*Note: This post is based on the relevant Finesse 3 documentation page*: https://finesse.docs.ligo.org/finesse3/usage/homs/selecting_modes.html

Models in Finesse are, by default, created as plane-wave representations of the underlying configuration. This can be switched to a modal basis by specifying the mode indices that should be modelled by the system. There are a few key ways in which this can be done, as outlined in the sections below.

## Maximum TEM order

The maximum TEM order (termed *maxtem* for short) is something that will be familiar for users of previous Finesse versions. By setting a value for maxtem, all mode indices up to and including this order will be included in the model. For example:

```
import finesse
model = finesse.Model()
# set maximum mode order (n+m) to 3
model.select_modes(maxtem=3)
print(model.homs)
```

will produce the output:

```
[[0 0]
[0 1]
[0 2]
[0 3]
[1 0]
[1 1]
[1 2]
[2 0]
[2 1]
[3 0]]
```

This can also be achieved via the finesse file syntax with:

`modes maxtem=3`

## Selection method

One of the main new features of modelling HOMs in Finesse 3 is the ability to select the modes you want to model rather than including all modes up to a specific order with maxtem. This can be achieved via varied arguments to the `Model.select_modes()`

method. Below are a few examples, with both the Python API and parsed syntax representations given.

### Even modes up to order 4

`model.select_modes("even", 4)`

`modes even maxtem=4`

Modes in the model:

```
[[0 0]
[0 2]
[0 4]
[2 0]
[2 2]
[4 0]]
```

### Odd modes up to order 3

`model.select_modes("odd", 3)`

`modes odd maxtem=3`

Modes in the model:

```
[[0 0]
[0 1]
[0 3]
[1 0]
[1 1]
[3 0]]
```

### Tangential modes up to order 5

`model.select_modes("x", 5)`

`modes x maxtem=5`

Modes in the model:

```
[[0 0]
[1 0]
[2 0]
[3 0]
[4 0]
[5 0]]
```

### Sagittal modes up to order 4

`model.select_modes("y", 4)`

`modes y maxtem=4`

Modes in the model:

```
[[0 0]
[0 1]
[0 2]
[0 3]
[0 4]]
```

## Mode selection in practice

The example below shows a file with the input laser L0 mismatched to the the cavity eigenmode. As there are no misalignments in this system, we can ignore any odd modes and just model even modes.

```
import finesse
finesse.init_plotting()
model = finesse.Model()
model.parse("""
l L0 P=1
s s0 L0.p1 ITM.p1
m ITM R=0.99 T=0.01 Rc=-2.5
s sCAV ITM.p2 ETM.p1 L=1
m ETM R=0.99 T=0.01 Rc=2.5
# create the cavity object
cav FP ITM.p2.o
# make a mismatch by setting a different propagated q at laser
gauss gL0 L0.p1.o q=-0.7+0.9j
# only care about even modes as we're just looking
# at mismatches, so select even modes up to order 4
modes even 4
pd transmitted_power ETM.p2.o
xaxis ETM.phi lin -180 180 500
""")
out = model.run()
out.plot(logy=True)
```

From this plot you can see that we get the scattering into 02 and 04 modes as expected from introducing a mode-mismatch.
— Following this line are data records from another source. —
-- ==== Sys2Proof/Machine/Sched.lean ====
section
/-! DEFINITION. The ticks of the step scheduler (§13.1, §13.2, §13.6–§13.8, §13.11): start and stop, the freeze, the tick start
and its step go, the end of a step and its cut, copies on the page copy path, and members of a spanning train. -/
namespace Sys2Proof.Machine

/-! ### Start and stop (R280, R311, R314) -/

/-- Entry cycles of the serving train's kites so far. -/
def State.entries (s : State) : Nat := (s.serveKites.map fun k => (s.kite k).mEntry).foldl (· + ·) 0

/-- SCH.TICK_CFG as it reads. -/
def Sch.tickCfg (x : Sch) : Nat := x.period + x.ballast * 2 ^ 17 + x.gshare * 2 ^ 25 + x.xshare * 2 ^ 32

/-- Send SCHED_CTL to every member (Table 15.4). -/
def State.schedCtl (s : State) (kind tick : Nat) (rest : List Byte) : State :=
  s.members.foldl (fun s m => s.lerboSend m 0x04 (leBytes 1 kind ++ leBytes 7 0 ++ leBytes 8 tick ++ rest)) s

/-- RUN_WRITE: RUN = 1 on a stopped scheduler fixes T0, the first multiple of P at least 1 ms later (R280). -/
def runWrite (run : Bool) (s : State) : State :=
  if !s.barUp then s
  else if run && s.sch.stopped then
    let t0 := ceilDiv (s.pwr.tb + 1000000) s.periodNs * s.periodNs
    let s := { s with
      tel := { s.tel with wins := [] }
      sch := { s.sch with
        run := true, stopped := false, t0 := t0, t0Set := true, plan := [], lastFreeze := none, cur := none, bnd := 0, bndTb := 0
        lostFrom := none, notBefore := 0, nextTick := 0, reports := [], bgPlan := [], bgNow := [], bgDone := [], duty0 := s.entries } }
    s.schedCtl 1 0 (leBytes 8 t0 ++ leBytes 8 s.sch.tickCfg)
  else { s with sch := { s.sch with run := run } }

/-! ### Background slots (R307, R308, R246) -/

/-- MiB of a tier. -/
def tierMib (loft : Bool) : Nat := if loft then 1769472 else 589824

/-- Where a uniform 24-hour pass would stand `ahead` ns from now, in MiB begun. -/
def State.scrubPlace (s : State) (loft : Bool) (ahead : Nat) : Nat :=
  let st := if loft then s.pgm.scrubStart.2 else s.pgm.scrubStart.1
  min (tierMib loft) (ceilDiv ((s.now + ahead - st) * tierMib loft) 86400000000000)

/-- Where an idle slot brings a pass: two ticks ahead of a uniform one, so that it ends within 24 hours (R246). -/
def State.scrubTarget (s : State) (loft : Bool) : Nat := s.scrubPlace loft (2 * s.periodNs)

/-- Position of a tier's pass. -/
def Pgm.scrubAt (p : Pgm) (loft : Bool) : Nat := if loft then p.scrubPos.2 else p.scrubPos.1

/-- Whether a tier's scrubber is more than one hour behind (MEM.SCRUB.BEHIND). -/
def State.scrubBehind (s : State) (loft : Bool) : Bool :=
  decide (s.pgm.scrubAt loft + tierMib loft / 24 < s.scrubPlace loft 0)

/-- The space, address and class of the granule that wear levelling moves next: a loft frame in ALLOC with count 1 that a leaf
maps, the lowest above the last one moved. -/
def State.wearNext (s : State) : Option Nat :=
  let c := s.sch.wearAt
  let fs := (s.pgm.spaces.flatMap fun (_, sp) => sp.leaves.map (·.frame)).filter fun a => isLoft a && (match s.pgm.frameAt a with
    | some f => f.st == .alloc && f.refcnt == 1
    | none => false)
  let low (l : List Nat) : Option Nat := l.foldl (fun (b : Option Nat) a => match b with
    | some x => some (min x a)
    | none => some a) none
  (low (fs.filter fun a => decide (c < a))).orElse fun _ => low fs

/-- Key of a background task: stacks 0–7, loft controllers from 16, scrubbers 48 and 49, wear levelling 50. -/
def bgTasks : List (Nat × Nat × Nat) :=
  ((List.range 8).map fun h => (h, 4000, 32000000)) ++ (List.range 12).map fun c => (16 + c, 8000, 64000000)

/-- Whether wear levelling has moved less than 1 GiB in the trailing hour that ends with tick j (R308). -/
def State.wearDue (s : State) (j : Nat) : Bool :=
  let w := s.sch.wear.filter fun x => decide (j < x.1 + ceilDiv 3600000000000 s.periodNs)
  decide ((w.map (·.2)).foldl (· + ·) 0 < 2 ^ 30) && s.wearNext.isSome

/-- Plan the slots of tick j (R308): due tasks in the order of Table 13.8 as committed slots within BR, a slot of up to BR with half
of what is left; then the scrubs that idle time may go on with. -/
def State.planSlots (s : State) (j : Nat) : State :=
  let p := s.periodNs
  let due (k win : Nat) : Bool := match mapGet s.sch.bgDone k with
    | some t => decide (t + ceilDiv win p ≤ j)
    | none => true
  let (ks, used) := bgTasks.foldl (fun (acc : List Nat × Nat) t =>
    if due t.1 t.2.2 && decide (acc.2 + t.2.1 ≤ p / 100) then (acc.1 ++ [t.1], acc.2 + t.2.1) else acc) (([] : List Nat), 0)
  let want := ([false, true].filter s.scrubBehind).map (48 + b2n ·) ++ if s.wearDue j then [50] else []
  let (big, _) := want.foldl (fun (acc : List Nat × Nat) k =>
    let t := (p / 100 - acc.2) / 2
    if t = 0 then acc else (acc.1 ++ [k], acc.2 + t)) (([] : List Nat), used)
  let idle := ([false, true].filter fun l => !big.contains (48 + b2n l) && decide (s.pgm.scrubAt l < s.scrubTarget l)).map (48 + b2n ·)
  { s with sch := { s.sch with
      bgDone := ks.foldl (fun m k => mapSet m k j) s.sch.bgDone, bgPlan := mapSet s.sch.bgPlan j (ks ++ big ++ idle)
      nBg := wrapAdd 32 s.sch.nBg (ks.length + big.length) } }
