def State.writeXpt (s : State) (o : Nat) (w : RegW) : State :=
  let x := s.xpt
  if 0x4000 ≤ o && o < 0x4800 then
    let c := mapGetD x.rx ((o - 0x4000) / 0x20) (0, 0, 0, 0)
    let c := match o % 0x20 with
      | 0 => (w.over c.1 % 2 ^ 48, c.2)
      | 8 => (c.1, w.over c.2.1 % 2 ^ 48, c.2.2)
      | 0x10 => (c.1, c.2.1, w.over c.2.2.1 % 2 ^ 48, c.2.2.2)
      | _ => (c.1, c.2.1, c.2.2.1, w.over c.2.2.2 % 2 ^ 32)
    { s with xpt := { x with rx := mapSet x.rx ((o - 0x4000) / 0x20) c } }
  else if 0x10000 ≤ o && o < 0x14000 then
    let t := (o - 0x10000) / 0x40
    targetWrite t (o % 0x40 / 8) (w.over (wordAt (s.target t) (o % 0x40))) s
  else if o = 0 && w.lo then { s with xpt := { x with en := bit w.v 0, rxen := bit w.v 1 } }
  else s

/-- MODID: once locked, a write of another value is refused and logged (R9). A Lerbo port that waited for an ID trains (R341). -/
def State.writeModid (s : State) (v : Nat) : State :=
  let l := s.lnk
  let id := v % 2 ^ 20
  if l.lock then
    (if id != l.modId || !bit v 20 then s.log ⟨.v, uPort, evRegLocked, 0xFFFF, 0xFFFF, 0⟩ else s)
  else
    let s := { s with lnk := { l with modId := id, lock := bit v 20 } }
    (List.range 96).foldl (fun s p =>
      let x := s.port p
      if x.en && x.mode == 0 && x.st == 0 then s.train p else s) s

def State.writeLnk (s : State) (o : Nat) (w : RegW) : State :=
  let l := s.lnk
  if o < 0x60000 then
    let p := o / 0x1000
    match o % 0x1000 with
    | 0 => if w.lo then pcfgWrite p w.v s else s
    | 0x10 => s.setPort p { s.port p with mac := w.over (s.port p).mac % 2 ^ 48 }
    | _ => s
  else if o = 0x60000 then (if w.lo then s.writeModid w.v else s)
  else if o = 0x60008 then
    (if w.lo then { s with lnk := { l with
        ptpPort := bits w.v 0 7, ptpEn := bit w.v 7, ptpDomain := bits w.v 8 8, ptpTransport := bits w.v 16 2 } }
     else s)
  else if o < 0x61080 then
    let i := (o - 0x61000) / 8
    { s with lnk := { l with lroute := mapSet l.lroute i (w.over (mapGetD l.lroute i 0) % 2 ^ 36) } }
  else
    let i := (o - 0x100000) / 8
    { s with lnk := { l with route := mapSet l.route i (w.over (mapGetD l.route i 0) % 2 ^ 36) } }

/-- A host's write to a kite's window (R104, R141, R147, R153, R442). -/
def State.writeKte (s : State) (k o : Nat) (w : RegW) : State :=
  let kt := s.kite k
  if !s.kiteOn k then s
  else if 0x8000 ≤ o then
    let cur := kt.chainWord k ((o - 0x8000) / 0x200 * 32 + (o - 0x8000) % 0x200 / 16) / 2 ^ (64 * (o / 8 % 2))
    s.putKite k (if kt.stopped then chainMemWrite k (o - 0x8000) (w.over (cur % 2 ^ 64)) kt else kt.ignored k)
  else if 0x208 ≤ o && o < 0x228 then
    let i := (o - 0x208) / 8
    s.putKite k (if kt.stopped then pmemWrite k i (w.over (kt.staged k i)) kt else kt.ignored k)
  else if !w.lo then s
  else
    match o with
    | 0x000 =>
      let s := if bit w.v 0 then haltReq k s else s
      if bit w.v 1 then resume k s else s
    | 0x200 => s.putKite k (if kt.stopped then { kt with pmAddr := w.v % 2 ^ 13 } else kt.ignored k)
    | _ => s.putKite k (csrWrite k (s.peerReels k) s.cyc o (BitVec.ofNat 64 w.v) kt)
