-- ==== Sys2Proof/Machine/VectorOps.lean ====
section
/-! DEFINITION. The V slot (Table 9.6), and the end of a chain. -/
namespace Sys2Proof.Machine

/-- VADD (R94): Vector add over n elements. -/
def execVadd (k : Fin 256) (f : VA) (s : State) : Host.Outcome State Fault Refusal :=
  execSlot k 2 (fun kt => orExc (chkVa .add f) (chkVaCount kt s.cyc f)) (fun _ tv kt => issueV k tv (.alu .add f) kt) s

/-- VSUB (R94): Vector subtract. -/
def execVsub (k : Fin 256) (f : VA) (s : State) : Host.Outcome State Fault Refusal :=
  execSlot k 2 (fun kt => orExc (chkVa .sub f) (chkVaCount kt s.cyc f)) (fun _ tv kt => issueV k tv (.alu .sub f) kt) s

/-- VMUL (R94): Vector multiply. -/
def execVmul (k : Fin 256) (f : VA) (s : State) : Host.Outcome State Fault Refusal :=
  execSlot k 2 (fun kt => orExc (chkVa .mul f) (chkVaCount kt s.cyc f)) (fun _ tv kt => issueV k tv (.alu .mul f) kt) s

/-- VFMA (R94): Vector fused multiply-add with one rounding. -/
def execVfma (k : Fin 256) (f : VA) (s : State) : Host.Outcome State Fault Refusal :=
  execSlot k 2 (fun kt => orExc (chkVa .fma f) (chkVaCount kt s.cyc f)) (fun _ tv kt => issueV k tv (.alu .fma f) kt) s

/-- VMIN (R45): Vector minimum by the mirror of max_nan. -/
def execVmin (k : Fin 256) (f : VA) (s : State) : Host.Outcome State Fault Refusal :=
  execSlot k 2 (fun kt => orExc (chkVa .min f) (chkVaCount kt s.cyc f)) (fun _ tv kt => issueV k tv (.alu .min f) kt) s

/-- VMAX (R45): Vector maximum by max_nan. -/
def execVmax (k : Fin 256) (f : VA) (s : State) : Host.Outcome State Fault Refusal :=
  execSlot k 2 (fun kt => orExc (chkVa .max f) (chkVaCount kt s.cyc f)) (fun _ tv kt => issueV k tv (.alu .max f) kt) s

/-- VNEG (R188): Vector sign inversion. -/
def execVneg (k : Fin 256) (f : VA) (s : State) : Host.Outcome State Fault Refusal :=
  execSlot k 2 (fun kt => orExc (chkVa .neg f) (chkVaCount kt s.cyc f)) (fun _ tv kt => issueV k tv (.alu .neg f) kt) s

/-- VABS (R188): Vector sign clear. -/
def execVabs (k : Fin 256) (f : VA) (s : State) : Host.Outcome State Fault Refusal :=
  execSlot k 2 (fun kt => orExc (chkVa .abs f) (chkVaCount kt s.cyc f)) (fun _ tv kt => issueV k tv (.alu .abs f) kt) s

/-- VCEQ (R188): Vector equal compare writing INT32 1 or 0. -/
def execVceq (k : Fin 256) (f : VA) (s : State) : Host.Outcome State Fault Refusal :=
  execSlot k 2 (fun kt => orExc (chkVa .ceq f) (chkVaCount kt s.cyc f)) (fun _ tv kt => issueV k tv (.alu .ceq f) kt) s

/-- VCNE (R188): Vector not-equal compare. -/
def execVcne (k : Fin 256) (f : VA) (s : State) : Host.Outcome State Fault Refusal :=
  execSlot k 2 (fun kt => orExc (chkVa .cne f) (chkVaCount kt s.cyc f)) (fun _ tv kt => issueV k tv (.alu .cne f) kt) s

/-- VCLT (R188): Vector less-than compare. -/
def execVclt (k : Fin 256) (f : VA) (s : State) : Host.Outcome State Fault Refusal :=
  execSlot k 2 (fun kt => orExc (chkVa .clt f) (chkVaCount kt s.cyc f)) (fun _ tv kt => issueV k tv (.alu .clt f) kt) s

/-- VCLE (R188): Vector less-or-equal compare. -/
def execVcle (k : Fin 256) (f : VA) (s : State) : Host.Outcome State Fault Refusal :=
  execSlot k 2 (fun kt => orExc (chkVa .cle f) (chkVaCount kt s.cyc f)) (fun _ tv kt => issueV k tv (.alu .cle f) kt) s

/-- VCGT (R188): Vector greater-than compare. -/
def execVcgt (k : Fin 256) (f : VA) (s : State) : Host.Outcome State Fault Refusal :=
  execSlot k 2 (fun kt => orExc (chkVa .cgt f) (chkVaCount kt s.cyc f)) (fun _ tv kt => issueV k tv (.alu .cgt f) kt) s

/-- VCGE (R188): Vector greater-or-equal compare. -/
def execVcge (k : Fin 256) (f : VA) (s : State) : Host.Outcome State Fault Refusal :=
  execSlot k 2 (fun kt => orExc (chkVa .cge f) (chkVaCount kt s.cyc f)) (fun _ tv kt => issueV k tv (.alu .cge f) kt) s

/-- VSEL (R188): Vector select by an INT32 selector. -/
def execVsel (k : Fin 256) (f : VA) (s : State) : Host.Outcome State Fault Refusal :=
  execSlot k 2 (fun kt => orExc (chkVa .sel f) (chkVaCount kt s.cyc f)) (fun _ tv kt => issueV k tv (.alu .sel f) kt) s

/-- VAND (R188): Vector bitwise AND on INT32. -/
def execVand (k : Fin 256) (f : VA) (s : State) : Host.Outcome State Fault Refusal :=
  execSlot k 2 (fun kt => orExc (chkVa .and f) (chkVaCount kt s.cyc f)) (fun _ tv kt => issueV k tv (.alu .and f) kt) s

/-- VOR (R188): Vector bitwise OR on INT32. -/
def execVor (k : Fin 256) (f : VA) (s : State) : Host.Outcome State Fault Refusal :=
  execSlot k 2 (fun kt => orExc (chkVa .or f) (chkVaCount kt s.cyc f)) (fun _ tv kt => issueV k tv (.alu .or f) kt) s

/-- VXOR (R188): Vector bitwise XOR on INT32. -/
def execVxor (k : Fin 256) (f : VA) (s : State) : Host.Outcome State Fault Refusal :=
  execSlot k 2 (fun kt => orExc (chkVa .xor f) (chkVaCount kt s.cyc f)) (fun _ tv kt => issueV k tv (.alu .xor f) kt) s

/-- VSHL (R188): Vector shift left on INT32. -/
def execVshl (k : Fin 256) (f : VA) (s : State) : Host.Outcome State Fault Refusal :=
  execSlot k 2 (fun kt => orExc (chkVa .shl f) (chkVaCount kt s.cyc f)) (fun _ tv kt => issueV k tv (.alu .shl f) kt) s

/-- VSHR (R188): Vector logical shift right on INT32. -/
def execVshr (k : Fin 256) (f : VA) (s : State) : Host.Outcome State Fault Refusal :=
  execSlot k 2 (fun kt => orExc (chkVa .shr f) (chkVaCount kt s.cyc f)) (fun _ tv kt => issueV k tv (.alu .shr f) kt) s

/-- VSRA (R188): Vector arithmetic shift right on INT32. -/
def execVsra (k : Fin 256) (f : VA) (s : State) : Host.Outcome State Fault Refusal :=
  execSlot k 2 (fun kt => orExc (chkVa .sra f) (chkVaCount kt s.cyc f)) (fun _ tv kt => issueV k tv (.alu .sra f) kt) s

/-- CVT (R95): Converts n elements between formats, optionally scaled by 2^EXP, with one rounding. -/
def execCvt (k : Fin 256) (f : VK) (s : State) : Host.Outcome State Fault Refusal :=
  execSlot k 2 (fun _ => chkCvt f) (fun _ tv kt => issueV k tv (.cvt f) kt) s

/-- VEXP2 (R102): SFU correctly rounded 2^x. -/
def execVexp2 (k : Fin 256) (f : VF) (s : State) : Host.Outcome State Fault Refusal :=
  execSlot k 2 (fun _ => chkVf f) (fun _ tv kt => issueV k tv (.sfn .exp2 f) kt) s

/-- VLOG2 (R102): SFU correctly rounded log2. -/
def execVlog2 (k : Fin 256) (f : VF) (s : State) : Host.Outcome State Fault Refusal :=
  execSlot k 2 (fun _ => chkVf f) (fun _ tv kt => issueV k tv (.sfn .log2 f) kt) s

/-- VRCP (R102): SFU correctly rounded reciprocal. -/
def execVrcp (k : Fin 256) (f : VF) (s : State) : Host.Outcome State Fault Refusal :=
  execSlot k 2 (fun _ => chkVf f) (fun _ tv kt => issueV k tv (.sfn .rcp f) kt) s

/-- VRSQRT (R102): SFU correctly rounded reciprocal square root. -/
def execVrsqrt (k : Fin 256) (f : VF) (s : State) : Host.Outcome State Fault Refusal :=
  execSlot k 2 (fun _ => chkVf f) (fun _ tv kt => issueV k tv (.sfn .rsqrt f) kt) s

/-- VSQRT (R102): SFU correctly rounded square root. -/
def execVsqrt (k : Fin 256) (f : VF) (s : State) : Host.Outcome State Fault Refusal :=
  execSlot k 2 (fun _ => chkVf f) (fun _ tv kt => issueV k tv (.sfn .sqrt f) kt) s

/-- VSINPI (R102): SFU correctly rounded sin of pi x. -/
def execVsinpi (k : Fin 256) (f : VF) (s : State) : Host.Outcome State Fault Refusal :=
  execSlot k 2 (fun _ => chkVf f) (fun _ tv kt => issueV k tv (.sfn .sinpi f) kt) s

/-- VCOSPI (R102): SFU correctly rounded cos of pi x. -/
def execVcospi (k : Fin 256) (f : VF) (s : State) : Host.Outcome State Fault Refusal :=
  execSlot k 2 (fun _ => chkVf f) (fun _ tv kt => issueV k tv (.sfn .cospi f) kt) s

/-- VTANH (R102): SFU correctly rounded tanh. -/
def execVtanh (k : Fin 256) (f : VF) (s : State) : Host.Outcome State Fault Refusal :=
  execSlot k 2 (fun _ => chkVf f) (fun _ tv kt => issueV k tv (.sfn .tanh f) kt) s

/-- VLOGI (R102): SFU correctly rounded logistic. -/
def execVlogi (k : Fin 256) (f : VF) (s : State) : Host.Outcome State Fault Refusal :=
  execSlot k 2 (fun _ => chkVf f) (fun _ tv kt => issueV k tv (.sfn .logi f) kt) s

/-- VERF (R102): SFU correctly rounded erf. -/
def execVerf (k : Fin 256) (f : VF) (s : State) : Host.Outcome State Fault Refusal :=
  execSlot k 2 (fun _ => chkVf f) (fun _ tv kt => issueV k tv (.sfn .erf f) kt) s

/-- VSHUF (R98): Vector shuffle by XOR, rotate, broadcast, repeat, stretch, transpose or gather. -/
def execVshuf (k : Fin 256) (f : VH) (s : State) : Host.Outcome State Fault Refusal :=
  execSlot k 2 (fun kt => orExc (chkVshuf f) (chkVshufCount kt s.cyc f)) (fun _ tv kt => issueV k tv (.shuf f) kt) s

/-- VTREE (R99): One level of the aligned binary tree in lane or block form. -/
def execVtree (k : Fin 256) (f : VT) (s : State) : Host.Outcome State Fault Refusal :=
  execSlot k 2 (fun _ => chkVtree f) (fun _ tv kt => issueV k tv (.tree f) kt) s

/-- VACC (R96): Reads a block of the shadow accumulator set into a register, releasing it with LAST. -/
def execVacc (k : Fin 256) (f : VQ) (s : State) : Host.Outcome State Fault Refusal :=
  execSlot k 2 (fun kt => chkVacc kt f) (fun _ tv kt => issueV k tv (.acc f) kt) s

/-- VSUM (R101): Reduces a vector to one scalar written to Sd. -/
def execVsum (k : Fin 256) (f : VU) (s : State) : Host.Outcome State Fault Refusal :=
  execSlot k 2 (fun _ => chkVsum f) (fun _ tv kt => issueV k tv (.sum f) kt) s

/-- VLD (R193): Loads whole scratchpad rows into a vector register. -/
def execVld (k : Fin 256) (f : VM) (s : State) : Host.Outcome State Fault Refusal :=
  execSlot k 2 (fun _ => chkVm f) (fun _ tv kt => issueV k tv (.ld f) kt) s

/-- VST (R193): Stores a vector register into whole scratchpad rows. -/
def execVst (k : Fin 256) (f : VM) (s : State) : Host.Outcome State Fault Refusal :=
  execSlot k 2 (fun _ => chkVm f) (fun _ tv kt => issueV k tv (.st f) kt) s

/-- VCHAIN (R118): Runs a chain program over NT tiles in slices, stage by stage. -/
def execVchain (k : Fin 256) (f : VX) (s : State) : Host.Outcome State Fault Refusal :=
  execSlot k 2 (fun kt => chkVchain kt k f) (fun _ tv kt => effVchain k tv f kt) s

/-- CHAIN_END (R119): The chain reaches tE and frees the vector units. -/
def execChainEnd (k : Fin 256) (s : State) : Host.Outcome State Fault Refusal :=
  let kt := s.kite k
  .next (if kt.chainDue (kt.tv s.cyc) then s.putKite k (chainFinish k (kt.tv s.cyc) kt) else s)

end Sys2Proof.Machine
end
Note that for this small example, the speed-up from only modelling even modes is not particularly noticeable for users. However, even for small configurations such as this simple cavity model the performance improvement when selecting the “right” modes will be significant when going to higher maxtem values and when scanning over a degree of freedom which results in different scattering matrices at each data point. A future logbook post or documentation page will quantify the amount of performance improvements achieved from this.

Very nice example and comment.

BTW why do you use the second output argument (‘_’) in the line `figures, _ = out.plot(logy=True)`

The plotting function currently returns a dictionary of figures and a dictionary of animations. I just realised, however, that I can change this to just return the figures if the animations dict is empty. I’ll make that change to the plot function soon.

Of course, in this example the figures dict isn’t really needed either – it was just left in as I used it to save the plot shown.